Attorney Dandeneau commented that some companies may need to support their suppliers at least in the short term, and it is crucial to understand the root causes of the difficulties facing suppliers. Other suppliers may begin or prepare to begin some kind of formal reorganization or bankruptcy process, which could create additional business delays for the company. Knowing how the law works in the various jurisdictions that may be involved will help companies develop strategies to deal with the situation in advance.

long-term transformation

The report highlights that supply chain risk management has jumped to the top of many companies’ agendas due to the current supply chain crisis, and is likely to remain high even after the immediate threat of the novel coronavirus begins to recede.

While this risk management process can be costly, it can often be mitigated by related decisions affecting product pricing (shifting demand balancing to less affected production lines, inventory purchasing, and management and redeployment of production processes across locations). offset against the resulting savings. Clearly, supply chain risk management activities have increased as a matter of urgency to mitigate some of the immediate effects of the coronavirus, such as a sharp drop in output in some areas.

In the long term, the digitization of supply chains will gradually become the way companies develop strategies for supply chain disruptions and gain business resilience. In this context, big data analytics can assist companies in streamlining the supplier selection process, and cloud computing is increasingly being used to facilitate and manage supplier relationships.
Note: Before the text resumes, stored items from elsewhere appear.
/-- With the clock running, nothing waiting and no command in flight that can time out, n idle steps are n microseconds of the
64-bit local clock, and they change nothing else but PWR.THERM_MS (spec 16 R430, R424; that an idle step is one microsecond is
the model's choice, log 3). -/
def Obligations.IdleStepsCountMicroseconds : Prop :=
  ∀ (n : Nat) (s : State), s.pending = [] → s.clockRuns = true → s.clk.localUs < 2 ^ 64 → (∀ c ∈ s.cmds, c.timeout = 0) →
    ∃ m : W32, steps n s = .next ((s.modPwr fun p => { p with thermMs := m }).atTime ((s.clk.localUs + n) % 2 ^ 64))

/-! ## The packet path -/

/-- A doorbell of a working window: a value within the ring counted from the head and from the tail becomes the tail, with
its place in the order of doorbells; any other value, and any value for a queue that does not exist, is discarded and
recorded, and the tail stays. -/
def Obligations.DoorbellMovesTheTail : Prop :=
  ∀ (s : State) (i n : Nat) (t : W32) (f : Iface), s.windowUp = true → s.iface? i = some f →
    s.partFenced f.part = false →
    (∀ q : Queue, f.queue? n = some q → q.present = true →
      (t - q.head).toNat ≤ 2 ^ q.log2 → (t - q.tail).toNat ≤ 2 ^ q.log2 →
      exec (.doorbellWrite i n t) s =
        .next (s.wake.modQueue i n fun u => { u with tail := t, bells := u.bells ++ [(t, s.wake.stamp)] }).tickStamp) ∧
    (∀ q : Queue, f.queue? n = some q →
      (q.present = false ∨ 2 ^ q.log2 < (t - q.head).toNat ∨ 2 ^ q.log2 < (t - q.tail).toNat) →
      exec (.doorbellWrite i n t) s = .next (s.wake.discard i causeR279 true (4 * n))) ∧
    (f.queue? n = none → exec (.doorbellWrite i n t) s = .next (s.wake.discard i causeR279 true (4 * n)))

/-- PACKET_FETCH of a queue that R281 lets fetch: a good packet joins the commands in flight, and the queue moves past its
units; a packet that fails a check of R283 completes with BAD_PACKET and that offset; a ring that the interface may not use
stops the queue (spec 11 R281, R283, R288). -/
def Obligations.PacketFetchCompletes : Prop :=
  ∀ (s : State) (i n : Nat) (f : Iface) (p : Part) (q : Queue) (ws : List W32) (c : Cmd) (u : State),
    s.awake = true → s.iface? i = some f → s.part? f.part = some p → f.queue? n = some q →
    p.fenced = false → p.dying = false → s.fetchable f n q = true →
    ws = f.packetAt q 0 → c = s.newCmd f n q ws →
    u = { s with cmds := s.cmds ++ [c] }.modQueue f.num n (fun v => v.advance (advanceOf ws)) →
    (s.ringUsable f q = true → lenOk (hdrLen ws) = true →
      fieldsOk (headerChecks ws ++ s.fetchChecks f n c.bell q.next ws) →
      exec (.packetFetch i n) s = .next (u.cascade u.cmds.length).noteSched) ∧
    (∀ o : Nat, s.ringUsable f q = true → lenOk (hdrLen ws) = true →
      firstBad (headerChecks ws ++ s.fetchChecks f n c.bell q.next ws) = some o →
      exec (.packetFetch i n) s = .next (u.complete c (Result.bad o)).noteSched) ∧
    (s.ringUsable f q = true → lenOk (hdrLen ws) = false →
      exec (.packetFetch i n) s = .next (u.complete c (Result.bad 0)).noteSched) ∧
    (s.ringUsable f q = false → exec (.packetFetch i n) s =
      .next ((s.modQueue i n fun v => { v with stopped := true }).discard i causeR288 true n).noteSched)
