@[simp] theorem State.tickStamp_pending : (s.tickStamp).pending = s.pending := rfl
@[simp] theorem State.tickStamp_fit : (s.tickStamp).fit = s.fit := rfl
@[simp] theorem State.tickStamp_pins : (s.tickStamp).pins = s.pins := rfl
@[simp] theorem State.tickStamp_phase : (s.tickStamp).phase = s.phase := rfl
@[simp] theorem State.tickStamp_clk : (s.tickStamp).clk = s.clk := rfl
@[simp] theorem State.tickStamp_pwr : (s.tickStamp).pwr = s.pwr := rfl
@[simp] theorem State.tickStamp_flt : (s.tickStamp).flt = s.flt := rfl
@[simp] theorem State.tickStamp_net : (s.tickStamp).net = s.net := rfl
@[simp] theorem State.tickStamp_mgt : (s.tickStamp).mgt = s.mgt := rfl
@[simp] theorem State.tickStamp_maint : (s.tickStamp).maint = s.maint := rfl
@[simp] theorem State.tickStamp_parts : (s.tickStamp).parts = s.parts := rfl
@[simp] theorem State.tickStamp_ifaces : (s.tickStamp).ifaces = s.ifaces := rfl
@[simp] theorem State.tickStamp_ctxs : (s.tickStamp).ctxs = s.ctxs := rfl
@[simp] theorem State.tickStamp_allocs : (s.tickStamp).allocs = s.allocs := rfl
@[simp] theorem State.tickStamp_cmds : (s.tickStamp).cmds = s.cmds := rfl
@[simp] theorem State.tickStamp_boards : (s.tickStamp).boards = s.boards := rfl
@[simp] theorem State.tickStamp_shared : (s.tickStamp).shared = s.shared := rfl
@[simp] theorem State.tickStamp_keys : (s.tickStamp).keys = s.keys := rfl
@[simp] theorem State.tickStamp_issued : (s.tickStamp).issued = s.issued := rfl
@[simp] theorem State.tickStamp_fresh : (s.tickStamp).fresh = s.fresh := rfl
@[simp] theorem State.tickStamp_stamp : (s.tickStamp).stamp = s.stamp + 1 := rfl
@[simp] theorem State.tickStamp_out : (s.tickStamp).out = s.out := rfl

@[simp] theorem State.useFresh_pending : (s.useFresh).pending = s.pending := rfl
@[simp] theorem State.useFresh_fit : (s.useFresh).fit = s.fit := rfl
@[simp] theorem State.useFresh_pins : (s.useFresh).pins = s.pins := rfl
@[simp] theorem State.useFresh_phase : (s.useFresh).phase = s.phase := rfl
@[simp] theorem State.useFresh_clk : (s.useFresh).clk = s.clk := rfl
@[simp] theorem State.useFresh_pwr : (s.useFresh).pwr = s.pwr := rfl
@[simp] theorem State.useFresh_flt : (s.useFresh).flt = s.flt := rfl
@[simp] theorem State.useFresh_net : (s.useFresh).net = s.net := rfl
@[simp] theorem State.useFresh_mgt : (s.useFresh).mgt = s.mgt := rfl
@[simp] theorem State.useFresh_maint : (s.useFresh).maint = s.maint := rfl
@[simp] theorem State.useFresh_parts : (s.useFresh).parts = s.parts := rfl
@[simp] theorem State.useFresh_ifaces : (s.useFresh).ifaces = s.ifaces := rfl
@[simp] theorem State.useFresh_ctxs : (s.useFresh).ctxs = s.ctxs := rfl
@[simp] theorem State.useFresh_allocs : (s.useFresh).allocs = s.allocs := rfl
@[simp] theorem State.useFresh_cmds : (s.useFresh).cmds = s.cmds := rfl
@[simp] theorem State.useFresh_boards : (s.useFresh).boards = s.boards := rfl
@[simp] theorem State.useFresh_shared : (s.useFresh).shared = s.shared := rfl
@[simp] theorem State.useFresh_keys : (s.useFresh).keys = s.keys := rfl
@[simp] theorem State.useFresh_issued : (s.useFresh).issued = s.issued := rfl
@[simp] theorem State.useFresh_fresh : (s.useFresh).fresh = s.fresh + 1 := rfl
@[simp] theorem State.useFresh_stamp : (s.useFresh).stamp = s.stamp := rfl
@[simp] theorem State.useFresh_out : (s.useFresh).out = s.out := rfl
Anne Petterd, Partner, Technology, Communications and Commercial Practice in Baker McKenzie’s Sydney office, said: “Strengthening supply chain management and digital adoption has never been more important. Companies with well thought-out supply chain risk management processes are more likely to identify issues The impact of the incident on their supply chain and product availability provides companies with an opportunity to assess how best to respond in a difficult environment.”

road ahead

The report concludes that if companies want to take advantage of the various stimulus policies being rolled out around the world, they will need to remain nimble, agile and ready to respond to operational, labor and supply and demand constraints, as well as revisit strategic and tax planning, and rethink the post-pandemic era. business Model. This could mean building supply chains and accelerating digital transformation to do more to meet SDGs while building resilient businesses.

When it comes to what the new normal means, it is clear that companies can facilitate the formation of the new normal through robust planning and a more comprehensive risk management approach.